- _Working data_

-- ==== Sys2Proof/Machine/Pack.lean ====
section
/-! DEFINITION. Activation compression (R171 to R174) and the element transpose of R157: pure functions on bytes. -/
namespace Sys2Proof.Machine

/-- The parameters of one block (R172). -/
structure BlkPar where
  ebase : Nat
  w : Nat
  z : Bool
  deriving DecidableEq, Repr

/-- The exponent field of a code. -/
def expField (f : Fmt) (c : Nat) : Nat := c / 2 ^ f.mbits % 2 ^ f.ebits

/-- Sign above mantissa (R173). -/
def signMant (f : Fmt) (c : Nat) : Nat :=
  c / f.signBit % 2 * 2 ^ f.mbits + c % 2 ^ f.mbits

/-- The smallest W below `fuel` with span ≤ 2^W − back. -/
def leastW (span back : Nat) : Nat → Nat → Nat
  | 0, w => w
  | fuel + 1, w => if span + back ≤ 2 ^ w then w else leastW span back fuel (w + 1)

/-- Smallest of a list, `d` when empty. -/
def minL (d : Nat) (xs : List Nat) : Nat := xs.foldl min d

/-- EBASE, W and Z of a block's exponents (R172). -/
def blkPar (f : Fmt) (xs : List Nat) : BlkPar :=
  let x0 := xs.headD 0
  if xs.all (· == x0) then ⟨x0, 0, false⟩
  else
    let n := xs.filter (· != 0)
    let zero := xs.contains 0
    let lo := if zero then minL 256 n else minL 256 xs
    let hi := xs.foldl max 0
    let w := leastW (hi - lo) (if zero then 2 else 1) 9 0
    if f.ebits ≤ w then ⟨0, f.ebits, false⟩ else ⟨lo, w, zero⟩

/-- The residual of an exponent (R172). -/
def residual (p : BlkPar) (e : Nat) : Nat := if p.z && e == 0 then 2 ^ p.w - 1 else e - p.ebase

/-- A block's header word (R173). -/
def blkHeader (p : BlkPar) : Nat := (if p.z then 4096 else 0) + p.w * 256 + p.ebase

/-- Bytes of a sign-mantissa plane (R173). -/
def smBytes (f : Fmt) : Nat := 32 * (1 + f.mbits)

/-- One block of 256 codes as bytes (R173). -/
def packBlock (f : Fmt) (cs : List Nat) : List Byte :=
  let es := cs.map (expField f)
  let p := blkPar f es
  leBytes 4 (blkHeader p)
    ++ leBytes (smBytes f) (packNat (1 + f.mbits) (cs.map (signMant f)))
    ++ leBytes (32 * p.w) (packNat p.w (es.map (residual p)))

/-- Blocks of 256 codes, the last padded with +0 (R171); `fuel` bounds them. -/
def blocksOf : Nat → List Nat → List (List Nat)
  | 0, _ => []
  | n + 1, cs =>
    if cs.isEmpty then []
    else (cs.take 256 ++ List.replicate (256 - cs.length) 0) :: blocksOf n (cs.drop 256)

/-- The FMT code of the formats PACK takes (R32, R171). -/
def packFmtCode : Fmt → Nat
  | .fp32 => 0
  | .bf16 => 1
  | _ => 2

/-- Running offsets of parts. -/
def offsets : Nat → List (List Byte) → List Nat
  | _, [] => []
  | o, b :: bs => o :: offsets (o + b.length) bs

/-- The packed stream of codes (R174). -/
def packStream (f : Fmt) (codes : List Nat) : List Byte :=
  let bs := (blocksOf (codes.length + 1) codes).map (packBlock f)
  leBytes 4 (packFmtCode f) ++ leBytes 4 codes.length ++ leBytes 4 bs.length
    ++ List.replicate 52 0
    ++ (offsets (64 + 4 * bs.length) bs).flatMap (leBytes 4)
    ++ bs.flatten

/-- The greatest length of a packed stream of `n` elements (R174). -/
def packMax (f : Fmt) (n : Nat) : Nat :=
  let nb := ceilDiv n 256
  64 + 4 * nb + nb * (4 + smBytes f + 32 * f.ebits)

/-- The format a stream header names, among those PACK writes. -/
def packFmtOf (code : Nat) : Option Fmt :=
  match code with
  | 0 => some .fp32
  | 1 => some .bf16
  | 2 => some .fp16
  | _ => none

/-- `n` bits at bit offset `b` of the bytes at `a`. -/
def bitsAt (rd : Reader) (a b n : Nat) : Nat :=
  leNat rd (a + b / 8) (ceilDiv (b % 8 + n) 8) / 2 ^ (b % 8) % 2 ^ n

/-- Element `i` of the stream at `a` (R172 to R174). -/
def unpackElem (rd : Reader) (a : Nat) (f : Fmt) (i : Nat) : Nat :=
  let blk := a + leNat rd (a + 64 + 4 * (i / 256)) 4
  let h := leNat rd blk 4
  let w := bits h 11 8
  let sm := bitsAt rd (blk + 4) (i % 256 * (1 + f.mbits)) (1 + f.mbits)
  let r := bitsAt rd (blk + 4 + smBytes f) (i % 256 * w) w
  let e := if bitAt h 12 && r == 2 ^ w - 1 then 0 else bits h 7 0 + r
  sm / 2 ^ f.mbits * f.signBit + e % 2 ^ f.ebits * 2 ^ f.mbits + sm % 2 ^ f.mbits

/-- The length of a packed stream as its directory and last block give it (R173, R174). -/
def packedLen (src : List Byte) : Nat :=
  let rd : Reader := fun a => src.getD a 0
  let nb := leNat rd 8 4
  if nb = 0 then 64
  else
    let last := leNat rd (64 + 4 * (nb - 1)) 4
    let w := bits (leNat rd last 4) 11 8
    let sm := match packFmtOf (leNat rd 0 4) with
      | some f => smBytes f
      | none => 0
    last + 4 + sm + 32 * w

/-- Element `i` of `es` bytes of a byte list. -/
def bytesAt (bs : List Byte) (es i : Nat) : List Byte := (bs.drop (i * es)).take es

/-- The rows of the transpose of R157: `rows` × `cols` elements of `es` bytes each. -/
def transposeRows (es : Nat) (src : List (List Byte)) (cols : Nat) : List (List Byte) :=
  (List.range cols).map (fun j => src.flatMap (fun r => bytesAt r es j))

/-- A list cut into codes of `es` bytes; `fuel` bounds them. -/
def codesOf (es : Nat) : Nat → List Byte → List Nat
  | 0, _ => []
  | n + 1, bs => if bs.isEmpty then [] else leVal (bs.take es) :: codesOf es n (bs.drop es)

end Sys2Proof.Machine
end

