/-! ### Cores -/

/-- What one logical core holds. -/
structure Core where
  /-- scratchpad and, from 0x0060_0000, the accumulators (R73, R137) -/
  spd : Mem
  /-- lookup tables of the generation in force, by aperture offset (R108) -/
  lutCur : Mem
  /-- lookup tables of generation g + 1 -/
  lutNext : Mem
  /-- VXE_LUTGEN.CURGEN -/
  lutGen : Nat
  /-- VXE_LUTGEN.NEXTRDY -/
  lutRdy : Bool
  conflict : Word
  eccUncor : Half
  eccCor : Half
  eccAddr : Word
  ilkData : Word
  ilkUnit : Word
  ilkAper : Word
  ilkMove : Word
  dueMiss : Word
  vxeFlags : FlagWord
  fmCnt : Word
  chkCsum : Half
  chkRes : Half
  redRes : Half
  vecRes : Half
  deriving DecidableEq, Repr

/-- A core right after reset: every window register at its Reset column, memories zero. -/
def Core.reset : Core :=
  ⟨[], [], [], 0, false, 0, 0, 0, 0, 0, 0, 0, 0, 0, 0, 0, 0, 0, 0, 0⟩

/-! ### Job -/

/-- A job descriptor (R206). -/
structure Desc where
  jobid : DWord
  prio : Nat
  cls : Nat
  lmode : Bool
  segsp : Bool
  flagevt : Nat
  rank : Nat
  nrank : Nat
  cfgdig : DWord
  seed : DWord
  digkey : DWord
  segaddr : Nat
  craddr : Nat
  crlog2 : Nat
  pataddr : Nat
  patdig : DWord
  grpaddr : Nat
  grpdig : DWord
  jrnaddr : Nat
  jrnpages : Nat
  lwall : Nat
  deriving DecidableEq, Repr

/-- The descriptor before any job. Log entry 14: DESIGN CHOICE. -/
def Desc.none : Desc := ⟨0, 0, 0, false, false, 0, 0, 1, 0, 0, 2, 0, 0, 8, 0, 0, 0, 0, 0, 1, 0⟩

/-- A segment descriptor (R209). -/
structure SegDesc where
  /-- where it was read -/
  sp : Bool
  at_ : Nat
  caddr : Nat
  ncmd : Nat
  repeats : Nat
  last : Bool
  nsp : Bool
  csp : Bool
  cdig : DWord
  next : Nat
  deriving DecidableEq, Repr

/-- Where the fetch of the stream stands (R209 to R211). -/
inductive SegSt where
  /-- a descriptor is to be read at `addr`; `tries` reads so far mismatched SELFDIG -/
  | desc (sp : Bool) (addr : Nat) (tries : Nat)
  /-- its descriptor was read with NCMD = 0 and is read again every 1 µs -/
  | unwritten (sp : Bool) (addr : Nat)
  /-- its commands are to be fetched; `tries` reads so far mismatched CDIG -/
  | cmds (d : SegDesc) (tries : Nat)
  /-- commands delivered: those of the current pass not yet decoded, and the pass -/
  | pass (d : SegDesc) (all : List (List Word)) (rest : List (List Word)) (n : Nat)
  /-- the last pass of a LAST segment has ended -/
  | ended
  /-- the stream failed under R210 with an event already raised -/
  | failed (code : Nat)
  deriving DecidableEq, Repr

- _Assignment_
The answer should consist only of the number of lines above in which "generation" appears.

- _Expected output_
2